In May 2014, the FASB, together with the International Accounting Standards Board, issued guidance on the recognition of revenue from contracts with customers. Under this guidance, revenue is recognized as the transfer of goods and services to customers takes place and in amounts that reflect the payment or payments that are expected to be received from the customers for those goods and services. This guidance also requires new disclosures about revenue. Revenue related to insurance and reinsurance contracts and revenue from investments are not impacted by this guidance, whereas noninsurance revenue arising from the sale of manufactured goods and services is generally included within the scope of this guidance. This guidance, and all related amendments, became effective in the first quarter of 2018 for public entities, with early adoption permitted in 2017. We adopted this guidance in the first quarter of 2018 using the modified retrospective transition approach and the implementation did not have a material impact on our results of operations and financial condition. See Note 10 to Notes to Unaudited Consolidated Financial Statements set forth in Part I, Item 1, Financial Statements of this Form 10-Q of this Form 10-Q for further information on our noninsurance revenue.

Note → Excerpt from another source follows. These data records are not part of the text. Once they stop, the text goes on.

/-- Have the guest tarns write back the dirty remote lines of some writes: a release at `.quad` or wider needs them performed
(R269). -/
def State.pushBack (s : State) (sc : Nat) (ids : List Nat) : State :=
  if sc < 3 then s else
  ids.foldl (fun s i => match s.op? i with
    | none => s
    | some o =>
      match s.block? o.blk with
      | none => s
      | some B =>
        o.elems.foldl (fun s e =>
          if e.st = 2 ∧ lineHome (lineOf e.pa) ≠ coreTarn B.core then s.sendWriteBack (coreTarn B.core) (lineOf e.pa) else s) s) s

/-- Whether a released write, or the request that carries it, may go: every write it covers is performed at its scope
(R524). -/
def State.released (s : State) (o : Op) : Bool := o.rel == 0 || o.covers.all fun i => s.performedAt o.rel i

/-- Whether two operations' elements lie in one address space of one place: global memory, a block's side, a tarn's pool. -/
def State.samePlace (s : State) (o w : Op) : Bool :=
  let core (x : Op) : Nat := (s.block? x.blk).elim 0 (·.core)
  o.space == w.space && (o.space != 1 || o.blk == w.blk) && (o.space != 2 || coreTarn (core o) == coreTarn (core w))

/-- The writes, still outstanding or kept for what they cover, that a read of some bytes meets (log 17). -/
def State.writersOf (s : State) (o : Op) (e : Elem) : List (Nat × Op) :=
  s.ops.filter fun x => x.2.isWrite && s.samePlace o x.2 &&
    x.2.elems.any fun e' => !e'.quiet && ((e'.acted && e'.st != 4) || (e'.st == 7 && x.2.kind != .cell)) && e.overlaps e'

/-- What an acquire at a scope by an agent takes from a list of (release scope, releasing place, covered write) (R237). -/
def acquired (acq place : Nat) (rs : List (Nat × Nat × Nat)) : List Nat :=
  rs.foldl (fun a r => if acq != 0 && sameInstance (min r.1 acq) r.2.1 place then addNew a [r.2.2] else a) []

/-- A thread's read meets releases (R236 to R238): an acquire takes from them at once, and a later acquire fence may; it has read
some writes. -/
def Thread.meet (t : Thread) (acq place : Nat) (seen : List Nat) (rs : List (Nat × Nat × Nat)) : Thread :=
  { t with observed := addNew t.observed seen, synced := addNew t.synced (acquired acq place rs), readSet := rs ++ t.readSet }

/-- What a thread remembers of operations that have gone is dropped. -/
def State.forget (s : State) (t : Thread) : Thread :=
  let on (i : Nat) : Bool := (s.op? i).isSome
  { t with observed := t.observed.filter on, synced := t.synced.filter on, readSet := t.readSet.filter fun r => on r.2.2 }

/-- What the releases among some writes pass on: scope, place, covered write (R237). -/
def releasesOf (ws : List (Nat × Op)) : List (Nat × Nat × Nat) :=
  ws.flatMap fun w => if w.2.fsc = 0 then [] else w.2.covers.map fun i => (w.2.fsc, w.2.place, i)

/-- A read meets writes (R237, R238). -/
def State.observe (s : State) (o : Op) (e : Elem) : State :=
  let ws := s.writersOf o e
  s.mapLanes o.blk o.q (laneList (o.lanesOf e)) fun _ t =>
    (s.forget t).meet o.acq o.place (ws.map (·.1)) ((releasesOf ws).filter fun r => (s.op? r.2.2).isSome)

/-- An operation's read has met writes: they happen before the releases that follow it (R238). -/
def State.noteMet (s : State) (id : Nat) (o : Op) (e : Elem) : State :=
  match s.op? id, ((s.writersOf o e).map (·.1)).filter (· != id) with
  | some x, i :: ids => s.setOp id { x with met := addNew x.met (s.withPrior (i :: ids)) }
  | _, _ => s

/-- The outstanding writes of some kind that a read of n bytes at an address meets, and what happens before them (R238). -/
def State.seenIn (s : State) (p : Op → Bool) (pa n : Nat) : List Nat :=
  s.withPrior ((s.ops.filter fun x => x.2.isWrite && p x.2 &&
    x.2.elems.any fun e => !e.quiet && e.acted && e.st != 4 && decide (pa < e.pa + e.size) && decide (e.pa < pa + n)).map (·.1))

/-- What a read of some bytes of global memory by an engine or a spring meets, and of a block's side by an engine. -/
def State.seenAt (s : State) (pa n : Nat) : List Nat := s.seenIn (fun o => o.space == 0) pa n
def State.seenSide (s : State) (b o n : Nat) : List Nat := s.seenIn (fun x => x.space == 1 && x.blk == b) o n

/-- The fields of a two-word instruction. -/
def w2Of (i : Instr) : W2 :=
  match i.fields with
  | some (.w2 w) => w
  | _ => { p := 7#3, n := false, d := 0#7, a := 0#7, b := 0#7, x := .mod 0#7 0#5 0#2 0#3 0#2 0#2 0#4 }

/-- The cache code of an instruction (R211, R212). -/
def cacheOf (i : Instr) : Nat := (w2Of i).x.cache.toNat

/-- A load that takes its line past the L1: `.tc` (R211). -/
def Op.bypass (o : Op) : Bool := cacheOf o.ins == 1

/-- An access that goes past the L1: `.tc` (R211), a GLD miss (R266), and those of a supervisor core, which are performed at `.pkg`
(R252; log 100). -/
def State.pastL1 (s : State) (o : Op) : Bool :=
  o.bypass || (match o.ins with | .gld _ => true | _ => false) || (s.block? o.blk).elim false (·.sup)

/-- The value of an element in a core's L1, when every byte of it is valid there. -/
def State.l1Value (s : State) (c : Nat) (e : Elem) : Option Nat :=
  match s.l1? c (lineOf e.pa) with
  | some l =>
    let m := byteMask (e.pa % 64) e.size
    if m &&& ~~~ l.valid = 0#64 then some (takeData l.data (e.pa % 64) e.size) else none
  | none => none

/-- An LD, GLD or TAGLD that its core's L1 does not serve whole (R92). -/
def State.beyondL1 (s : State) (o : Op) : Bool :=
  o.kind == .load && o.elems.any fun e => e.st == 0 &&
    (s.pastL1 o || (match o.ins with | .tagld _ => true | _ => false) || (s.l1Value ((s.block? o.blk).elim 0 (·.core)) e).isNone)

/-- The order and the kind of an operation as it issues (R92, R235), and what a write passes on (R236, R238): what happens before it; to those who acquire it, a release what it covers, a write after a
release fence what the fence covered. -/
def State.stampOrder (s : State) (Q : Quire) (o : Op) : Op :=
  let ls := laneList o.lanes
  let o := { o with after_ := s.earlier o, far := s.beyondL1 o }
  if o.rel != 0 then
    let cov := s.coversOf o.blk o.q Q ls
    { o with covers := cov, prior := cov, fsc := o.rel }
  else if o.isWrite then
    let f := ls.foldl (fun a l => addNew a ((tget Q.threads l {}).fenced.filter fun i => (s.op? i).isSome)) []
    let sc := ls.foldl (fun a l => max a (tget Q.threads l {}).fsc) 0
    { o with covers := f, fsc := if f.isEmpty then 0 else sc
             prior := ls.foldl (fun a l => addNew a (s.before o.blk o.q l (tget Q.threads l {}))) [] }
  else o

/-- A release or acquire by some threads that is not itself a memory operation is recorded as a fence would be (R236). -/
def State.fenceLanes (s : State) (b q : Nat) (Q : Quire) (ls : List Nat) (acq rel : Nat) (core : Nat) : State :=
  s.mapLanes b q ls fun l t =>
    let t := if acq = 0 then t else
      { t with synced := addNew t.synced (acquired acq (threadPlace core q) t.readSet), readSet := [] }
    if rel = 0 then t else { t with fenced := s.happenBefore b q l (tget Q.threads l t), fsc := max t.fsc rel }

/-- `.sc` fences by some threads (R241): each takes its place after those that have passed, whose preceding writes happen before what
follows it where the two threads share an instance of both scopes. -/
def State.scOrder (s : State) (b q core sc : Nat) (ls : List Nat) : State :=
  ls.foldl (fun s l =>
    let t := (s.threadAt b q l).getD {}
    let p := threadPlace core q
    let F := (s.scFences.map fun f => (f.1, f.2.1, f.2.2.filter fun i => (s.op? i).isSome)).filter fun f => !f.2.2.isEmpty
    let before := s.withPrior (addNew (s.ownWrites b q l) t.observed)
    let found := F.foldl (fun a f => if sameInstance (min f.1 sc) f.2.1 p then addNew a f.2.2 else a) []
    { s.updThread b q l fun t => { t with synced := addNew t.synced found } with
      scFences := if before.isEmpty then F else F ++ [(sc, p, before)] }) s

/-- A value passes from some lanes to others without an access (R245): what the source lanes' last release fences covered, a later
acquire fence of a lane that receives it takes. -/
def State.passLanes (s : State) (c : Ctx) (ls : List Nat) (sources : Nat → List Nat) : State :=
  if ls.isEmpty then s else
  s.mapLanes c.b c.q ls fun l t =>
    let rs := ((sources l).filter (· != l)).flatMap fun k =>
      let th := c.thread k
      if th.fsc = 0 then [] else (th.fenced.filter fun i => (s.op? i).isSome).map fun i => (7, c.B.core * 32 + c.q, i)
    if rs.isEmpty then t else { t with readSet := rs ++ t.readSet }

/-! ### Completion of writes -/

/-- Finish an operation whose elements are done: its task ends when it met a fault (R205); a write that others may still read
stays in the table, without a flag, until what it covers is performed (R237), and a read until what it met is (R238). -/
def State.settle (s : State) (id : Nat) : State :=
  match s.op? id with
  | none => s
  | some o =>
    let s1 := s.decFlag o.blk o.q (laneList o.lanes) o.flag
    let on (l : List Nat) : Bool := l.any fun i => i != id && (s.op? i).isSome
    let rest : Op := { o with flag := 15, holdV := [], holdG := [], holdP := [], holdGP := [], bad := none }
    let s2 :=
      if o.isWrite && on (o.covers ++ o.prior ++ o.met) then
        s1.setOp id { rest with kind := if o.space = 1 then .sts else if o.space = 2 then .stp else .store }
      else if on o.met then s1.setOp id { rest with kind := .met, elems := [] }
      else s1.delOp id
    match o.bad with
    | some (cause, lane, ea) => s2.faultAt o.blk o.q o.clause o.widx cause 0 lane ea
    | none => s2

/-- Settle every operation without results whose elements are all done, and drop retained writes whose covered writes have
gone. -/
def State.retire (s : State) : State :=
  s.ops.foldl (fun s x =>
    match x.2.kind with
    | .store | .tagSt | .red | .cctl | .fetch | .stt | .sts | .stp | .sigx | .met => if x.2.elems.all Elem.done then s.settle x.1 else s
    | _ => s) s

end Sys2Proof.Machine
end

Future Application of Accounting Standards
In June 2016, the FASB issued guidance on credit losses. Under this guidance, a company is required to measure all expected credit losses on loans, reinsurance recoverables and other financial assets accounted for at cost or amortized cost, as applicable. Estimates of expected credit losses are to be based on historical experience, current conditions and reasonable and supportable forecasts. Credit losses for securities accounted for on an AFS basis are to be measured in a manner similar to GAAP as currently applied and cannot exceed the amount by which the fair value is less than the amortized cost, although the new guidance removes the length of time a security has been in an unrealized loss position as a possible indication of a credit impairment. Credit losses for all financial assets are to be recorded through an allowance for credit losses. Subsequent reversals in credit loss estimates are permitted and are to be recognized in earnings. This guidance also requires new disclosures about the significant estimates and judgments used in estimating credit losses, as well as the credit quality of financial assets. This guidance is effective in the first quarter of 2020 for public entities, with early adoption permitted. We will adopt this guidance in the first quarter of 2020. Although we expect to initially record an increase in an allowance for credit losses on certain financial assets accounted for at cost or amortized cost, we do not currently believe that the implementation will have a material impact on our results of operations and financial condition. See Note 3 to Notes to Unaudited Consolidated Financial Statements set forth in Part I, Item 1, Financial Statements of this Form 10-Q for further information on our investments. See Note 5(b) to Notes to Consolidated Financial Statements set forth in Part II, Item 8, Financial Statements and Supplementary Data of the 2018 Form 10-K for further information on our reinsurance recoverables.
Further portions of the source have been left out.